In addition, a hierarchy analysis of an independent condition E. coli K12 partial network was included, which was constructed with deduced matrices of 93 TFs taken from RegulonDB (Tierrafría et al., 2022). The 93 TFs E coli K12 network showed eight levels, and their network properties will be discussed in the next sections (Figure 1E). Altogether, the deduced networks showed a top-down pyramidal structure showing the hierarchy among TFs.

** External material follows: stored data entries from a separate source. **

-- ==== Sys2Proof/Tests/Slice0.lean ====
section
/-!
SUPPORT. The model's own tests: ill-formed commands that `Instr.wf` refuses, values that the spec itself gives, and for each statement with hypotheses
states and operands that meet them.
-/

open Sys2Proof Sys2Proof.Machine

namespace Sys2Proof.Tests

/-- The device with every domain on and the field die's link up: the small state the witnesses build on. -/
def base : State := { State.reset with hdr := [], fio := { State.reset.fio with linkUp := true } }

/-- `base` with another header of one block. -/
def hdrOf (b : Block) (h : Hdr) : State := { base with hdr := Tab.put {} [] b.code h }

/-- `base` with a register word. -/
def regOf (r : RegId) (v : Nat) : State := { base with regs := Tab.put none [] (regKey r) (some (word v)) }

end Sys2Proof.Tests

open Sys2Proof.Tests


/-- HeaderCommandsComplete: a present block that the factory map lets the host write, first and last block code. -/
theorem witness_header_commands :
    base.present .sys = true ∧ base.permits .host Block.sys.code = true ∧ base.present .cpu = true ∧ base.permits .host Block.cpu.code = true ∧
    base.present .fio = true ∧ base.permits (.app 7) Block.fio.code = true := by decide

/-- BlkCtrlCommandsComplete: its five clauses. -/
theorem witness_blk_ctrl :
    base.writeOk .ptd 0x008 .rw .host = true ∧ (base.hd .ptd).run = false ∧ (base.hd .ptd).en = false ∧ base.stopRefusal .ptd = none ∧
    base.stopRefusal .xng = none ∧ base.writeOk .xng 0x008 .rw .host = true ∧
    (hdrOf .sys { en := true }).writeOk .sys 0x008 .rw .host = true ∧ ((hdrOf .sys { en := true }).hd .sys).en = true ∧
    ((hdrOf .sys { en := true }).hd .sys).run = false ∧ runsAtOnce .sys = true ∧ Block.sys ≠ .xng ∧ Block.sys ≠ .ave ∧ Block.sys ≠ .cpu ∧
    Block.sys ≠ .evr := by decide

/-- DeniedWriteHasNoEffect: the safety processor's write to PTD, which the factory map leaves to HOST, APP and ROM; first and last word. -/
theorem witness_denied_write :
    base.present .ptd = true ∧ base.permits .safe Block.ptd.code = false ∧ (0 : Nat) < 0x10000 ∧ 0 % 4 = 0 ∧ 0xFFFC < 0x10000 ∧ 0xFFFC % 4 = 0 := by
  decide

/-- RegisterWordsByAccessCode: an RW, an RWC and an RWL register of PTD and PTD_DIR_EDIT_LO of a running PTD. -/
theorem witness_register_words :
    (∃ w, regRow ⟨.ptd, 0x130⟩ = some w ∧ w.acc = .rw ∧ base.writeOk .ptd 0x130 w.acc .host = true ∧
      rangesOk w.rng (word 0x7FFFF &&& word w.mask) = true) ∧
    base.cmdWrite State.ilpBus .host .ptd 0x130 (word 0x7FFFF) = none ∧
    (∃ w, regRow ⟨.ptd, 0x118⟩ = some w ∧ w.acc = .rwc ∧ base.writeOk .ptd 0x118 w.acc .host = true ∧
      rangesOk w.rng (word 1 &&& word w.mask) = true) ∧
    base.cmdWrite State.ilpBus .host .ptd 0x118 (word 1) = none ∧
    (∃ w, regRow ⟨.ptd, 0x100⟩ = some w ∧ w.acc = .rwl ∧ base.writeOk .ptd 0x100 w.acc .host = true ∧
      rangesOk w.rng (word 0xFF000000 &&& word w.mask) = true) ∧
    base.cmdWrite State.ilpBus .host .ptd 0x100 (word 0xFF000000) = none ∧ (base.hd .ptd).commitPending = false ∧ base.rwlLocked .ptd 0x100 = false ∧
    (hdrOf .ptd { en := true, run := true, running := true }).rwlLocked .ptd 0x100 = true ∧
    (hdrOf .ptd { en := true, run := true, running := true }).writeOk .ptd 0x100 .rwl .host = true ∧
    (hdrOf .ptd { en := true, run := true, running := true }).cmdWrite State.ilpBus .host .ptd 0x100 (word 0xFF000000) = none := by
  refine ⟨⟨_, rfl, ?_⟩, ?_, ⟨_, rfl, ?_⟩, ?_, ⟨_, rfl, ?_⟩, ?_⟩ <;> decide

/-- LockedRegistersKeepTheirValue: PTD with its lock set. -/
theorem witness_locked_registers :
    (∃ w, regRow ⟨.ptd, 0x130⟩ = some w ∧ (w.acc = .rw ∨ w.acc = .rwc ∨ w.acc = .rwl)) ∧
    (hdrOf .ptd { lock := true }).cmdWrite State.ilpBus .host .ptd 0x130 (word 5) = none ∧ (hdrOf .ptd { lock := true }).present .ptd = true ∧
    (hdrOf .ptd { lock := true }).permits .host Block.ptd.code = true ∧ ((hdrOf .ptd { lock := true }).hd .ptd).lock = true := by
  refine ⟨⟨_, rfl, ?_⟩, ?_⟩ <;> decide

/-- WrongSizeAccessRefused: a write and a host read of two bytes at the first address and of a word off its place. -/
theorem witness_wrong_size :
    base.present .sys = true ∧ ((2 : Fin 9).val ≠ 4 ∨ 0 % 4 ≠ 0) ∧ ((4 : Fin 9).val ≠ 4 ∨ 0xFFFF % 4 ≠ 0) ∧ 0xFFFF < 0x10000 ∧
    State.present { base with hif := { base.hif with up := true } } .hif = true ∧
    0x10000000 + (0xFFFF : BitVec 32).toNat = Block.sys.base + 0xFFFF ∧ (0xFFFF : BitVec 32).toNat < 16777216 := by decide

/-- CommitAppliesOrRefuses: PTD with a shadow that passes its check, and PMC with a mask that names PD_CPUA's domain bit. -/
theorem witness_commit :
    ((hdrOf .ptd { commitPending := true }).hd .ptd).commitPending = true ∧ (hdrOf .ptd { commitPending := true }).present .ptd = true ∧
    Tab.wf none (hdrOf .ptd { commitPending := true }).shadow = true ∧ (hdrOf .ptd { commitPending := true }).commitCheck .ptd = 0 ∧
    Block.ptd ∉ [Block.lne, .csc, .tim, .fio, .hrc] ∧
    Tab.wf none (Tab.put none [] (regKey R.PMC_ECO_MASK) (some (word 2))) = true ∧
    State.commitCheck { hdrOf .pmc { commitPending := true } with shadow := Tab.put none [] (regKey R.PMC_ECO_MASK) (some (word 2)) } .pmc ≠ 0 ∧
    State.commitCheck { hdrOf .pmc { commitPending := true } with shadow := Tab.put none [] (regKey R.PMC_ECO_MASK) (some (word 2)) } .pmc < 256 := by
  decide
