-- ==== Sys2Proof/Machine/HostAccess.lean ====
section
/-! DEFINITION. The host's side of a step: whose turn it is, what a host access or the reset input does, and the host's
pseudo-instructions (20_memory.md R40, R43; 30_encoding.md R62, R63; 70_reset_and_hazards.md R130 to R134). -/

namespace Sys2Proof.Machine

/-- Whose move the next step is. -/
inductive Turn where
  /-- The core executes the issued command. -/
  | core
  /-- An input happens; `rest` are the inputs after it. -/
  | input (m : Input) (rest : List Input)
  /-- Nothing is issued and nothing is pending. -/
  | idle
deriving DecidableEq, Repr

/-- DESIGN CHOICE (log 3): the order of the inputs decides whose move it is. While BUSY = 1 the core executes when the
host waits or has nothing to do (R132), and an access the host makes before that comes first; while BUSY = 0 the next
input happens (R134). -/
def State.turn (s : State) : Turn :=
  match s.inputs with
  | [] => if s.busy then .core else .idle
  | .wait :: rest => if s.busy then .core else .input .wait rest
  | m :: rest => .input m rest

/-- What a read returned goes to the host; the read has no other effect (20_memory.md R44). -/
def State.observe (r : Reading) (s : State) : State := { s with seen := s.seen ++ [r] }

/-- A host read of a buffer element: past capacity or of an element that holds no value it has no defined result
(20_memory.md R39, R43; 10_state.md R28). -/
def State.hostBufRead (b k : Nat) (s : State) : Host.Outcome State Fault Refusal :=
  match BufId.ofIndex b with
  | none => .fault .hostPastCapacity
  | some id =>
    if id.capacity s.params ≤ k then .fault .hostPastCapacity
    else
      match s.mem.read id k with
      | none => .fault .hostReadNoValue
      | some e => .next (s.observe (.elem b k e))

/-- A host write of a buffer element: past capacity it has no defined result, whatever the buffer's access
(20_memory.md R39, R43; log 9). -/
def State.hostBufWrite (b k v : Nat) (s : State) : Host.Outcome State Fault Refusal :=
  match BufId.ofIndex b with
  | none => .fault .hostPastCapacity
  | some id =>
    if id.capacity s.params ≤ k then .fault .hostPastCapacity
    else .next { s with mem := s.mem.hostWrite id k v }

/-- Reset: every register and buffer in the reset state of 10_state.md R36 (70_reset_and_hazards.md R130). The
parameters and the host's own moves and readings are not the block's state and stay (log 12). -/
def State.assertReset (s : State) : State :=
  { State.resetWith s.params with inputs := s.inputs, seen := s.seen }

/-- The only host access that is a move of the model while BUSY = 1: a read of STATUS, register index 1
(10_state.md R18; 70_reset_and_hazards.md R134). -/
def Input.readsStatus : Input → Bool
  | .regRead i => i == 1
  | _ => false

/-- What a host access does while BUSY = 0; a read of STATUS does the same while BUSY = 1. WAIT is here the poll that
reads BUSY = 0 (30_encoding.md R62; log 10). -/
def State.access (m : Input) (s : State) : Host.Outcome State Fault Refusal :=
  match m with
  | .regRead i => .next (s.observe (.reg i (s.regRead i)))
  | .regWrite i v => .next (s.regWrite i v)
  | .bufRead b k => s.hostBufRead b k
  | .bufWrite b k v => s.hostBufWrite b k v
  | .wait => .next (s.observe (.reg 1 (s.regRead 1)))
  | .reset => .next s.assertReset

/-- One input. Reset may be asserted at any time (70_reset_and_hazards.md R130); a host access other than a read of
STATUS while BUSY = 1 is not a move of the model (R134; 93_implementation_defined.md number 9). -/
def State.takeInput (m : Input) (s : State) : Host.Outcome State Fault Refusal :=
  if s.busy && m != .reset && !m.readsStatus then .refused .hostAccessWhileBusy
  else s.access m

/-- The inputs with the core's move before them: WAIT is put in front unless the core moves first already. -/
def coreFirst : List Input → List Input
  | [] => []
  | .wait :: rest => .wait :: rest
  | m :: rest => .wait :: m :: rest

/-- The host's writes of a sequence of values to a buffer from element `k` on (30_encoding.md R63). -/
def loadFrom (b k : Nat) : List Nat → List Input
  | [] => []
  | v :: vs => .bufWrite b k v :: loadFrom b (k + 1) vs

/-- The pseudo-instruction of a command: its word written to CMD, then WAIT (30_encoding.md R63). -/
def issueInputs (w : BitVec 16) : List Input := [.regWrite 0 w.toNat, .wait]

/-- `LOADTXT A` (30_encoding.md R63). -/
def loadTxtA (text : List Byte) : List Input := loadFrom 0 0 (text.map (·.toNat)) ++ [.regWrite 7 text.length]

/-- `LOADTXT B` (30_encoding.md R63). -/
def loadTxtB (text : List Byte) : List Input := loadFrom 1 0 (text.map (·.toNat)) ++ [.regWrite 8 text.length]

/-- `LOADBITS` (30_encoding.md R63). -/
def loadBits (bits : List Bit) : List Input := loadFrom 2 0 (bits.map (·.toNat)) ++ [.regWrite 9 bits.length]

/-- Each bit of a sequence read from BITS_OUT and written to BITS_IN, from element `k` on. -/
def copyBitsFrom (k : Nat) : List Bit → List Input
  | [] => []
  | b :: bs => .bufRead 3 k :: .bufWrite 2 k b.toNat :: copyBitsFrom (k + 1) bs

/-- `COPYBITS` as a host makes it that finds `bits` in BITS_OUT (30_encoding.md R63). DESIGN CHOICE (log 24): the host learns
BITS_OUT_LEN by one read of register 10 before the loop; the expansion R63 lists does not say how it learns it. -/
def copyBits (bits : List Bit) : List Input :=
  .regRead 10 :: copyBitsFrom 0 bits ++ [.regWrite 9 bits.length]

/-- The format the Frame Writer is told (20_memory.md R52). -/
structure FrameFormat where
  channels : Nat
  bytesPerSample : Nat
  sampleRate : Nat
  compressed : Bool
deriving DecidableEq, Repr

/-- 1 channel, 2 bytes a sample, 22050 Hz, uncompressed (20_memory.md R52). -/
def frameFormat : FrameFormat := { channels := 1, bytesPerSample := 2, sampleRate := 22050, compressed := false }

/-- The samples the host passes the Frame Writer: SAMPLES elements `0 .. SAMPLES_LEN - 1` in index order
(20_memory.md R52). -/
def State.writerSamples (s : State) : Option (List Sample) := bufPrefix s.mem.samples s.samplesLen.toNat

/-- A sample's bytes for the Frame Writer, low byte first (20_memory.md R42). -/
def sampleBytes (v : Sample) : List Byte := [v.extractLsb' 0 8, v.extractLsb' 8 8]

end Sys2Proof.Machine
end

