-- ==== Sys2Proof/Laws/Status.lean ====
section
/-! SUPPORT. The fields of a STATUS word, of one a completion leaves and of one an issue leaves. -/

namespace Sys2Proof.Machine

@[simp] theorem statusCode_statusWord (busy src : Bool) (code : BitVec 4) :
    statusCode (statusWord busy src code) = code := by
  revert busy src code; decide

@[simp] theorem statusErrSrc_statusWord (busy src : Bool) (code : BitVec 4) :
    statusErrSrc (statusWord busy src code) = src := by
  revert busy src code; decide

@[simp] theorem statusReserved_statusWord (busy src : Bool) (code : BitVec 4) :
    statusReserved (statusWord busy src code) = 0#2 := by
  revert busy src code; decide

@[simp] theorem statusBusy_statusWord (busy src : Bool) (code : BitVec 4) :
    statusBusy (statusWord busy src code) = busy := by
  revert busy src code; decide

/-- The STATUS word a completion leaves depends on its code and ERR_SRC only. -/
theorem completedStatus_mk (code : Code) (index : Nat) (char : Byte) (src : Bool) :
    completedStatus { code := code, index := index, char := char, src := src } = statusWord false src code.toBits := rfl

@[simp] theorem statusCode_completedStatus (c : Completion) : statusCode (completedStatus c) = c.code.toBits :=
  statusCode_statusWord ..

@[simp] theorem statusErrSrc_completedStatus (c : Completion) : statusErrSrc (completedStatus c) = c.src :=
  statusErrSrc_statusWord ..

@[simp] theorem statusReserved_completedStatus (c : Completion) : statusReserved (completedStatus c) = 0#2 :=
  statusReserved_statusWord ..

@[simp] theorem statusBusy_completedStatus (c : Completion) : statusBusy (completedStatus c) = false :=
  statusBusy_statusWord ..

@[simp] theorem statusCode_withBusy (st : BitVec 8) : statusCode (withBusy st) = statusCode st := by
  revert st; decide +revert

@[simp] theorem statusErrSrc_withBusy (st : BitVec 8) : statusErrSrc (withBusy st) = statusErrSrc st := by
  revert st; decide +revert

@[simp] theorem statusReserved_withBusy (st : BitVec 8) : statusReserved (withBusy st) = statusReserved st := by
  revert st; decide +revert

@[simp] theorem statusBusy_withBusy (st : BitVec 8) : statusBusy (withBusy st) = true := by
  revert st; decide +revert

/-- A completion clears BUSY (70_reset_and_hazards.md R133). -/
@[simp] theorem busy_complete (s : State) (c : Completion) : (s.complete c).busy = false :=
  statusBusy_completedStatus c

end Sys2Proof.Machine
end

On the role of sigma factors in Rhizobium, it was shown that the 11 extracytoplasmic sigma factors of the S. meliloti 1021 strain were dispensable for free-living growth and nitrogen fixation activity during symbiosis with the Medicago truncatula alfalfa plant, suggesting that they control accessory functions (Lang et al., 2018). Then, it was shown that the role of the sigma factors is different between species.
Analysis of the networks
Similarity of networks
The deduced MM R etli CFN42, bacteroid R. etli CFN42, free-living S. meliloti 1021, bacteroid S. meliloti 1021, and 93 TFs E. coli K12 networks were compared with their respective random networks (ER) constructed according the Erdös–Rényi model (Figure 2) (see Material and Methods). Deduced networks segregate from their respective ER networks, meaning that deduced networks are not random. Bacteroid S. meliloti 1021 networks had a low similarity with their respective ER networks. Moreover, R. etli CFN42 and S. meliloti 1021 networks were more similar to the 93 TFs E. coli K12 network.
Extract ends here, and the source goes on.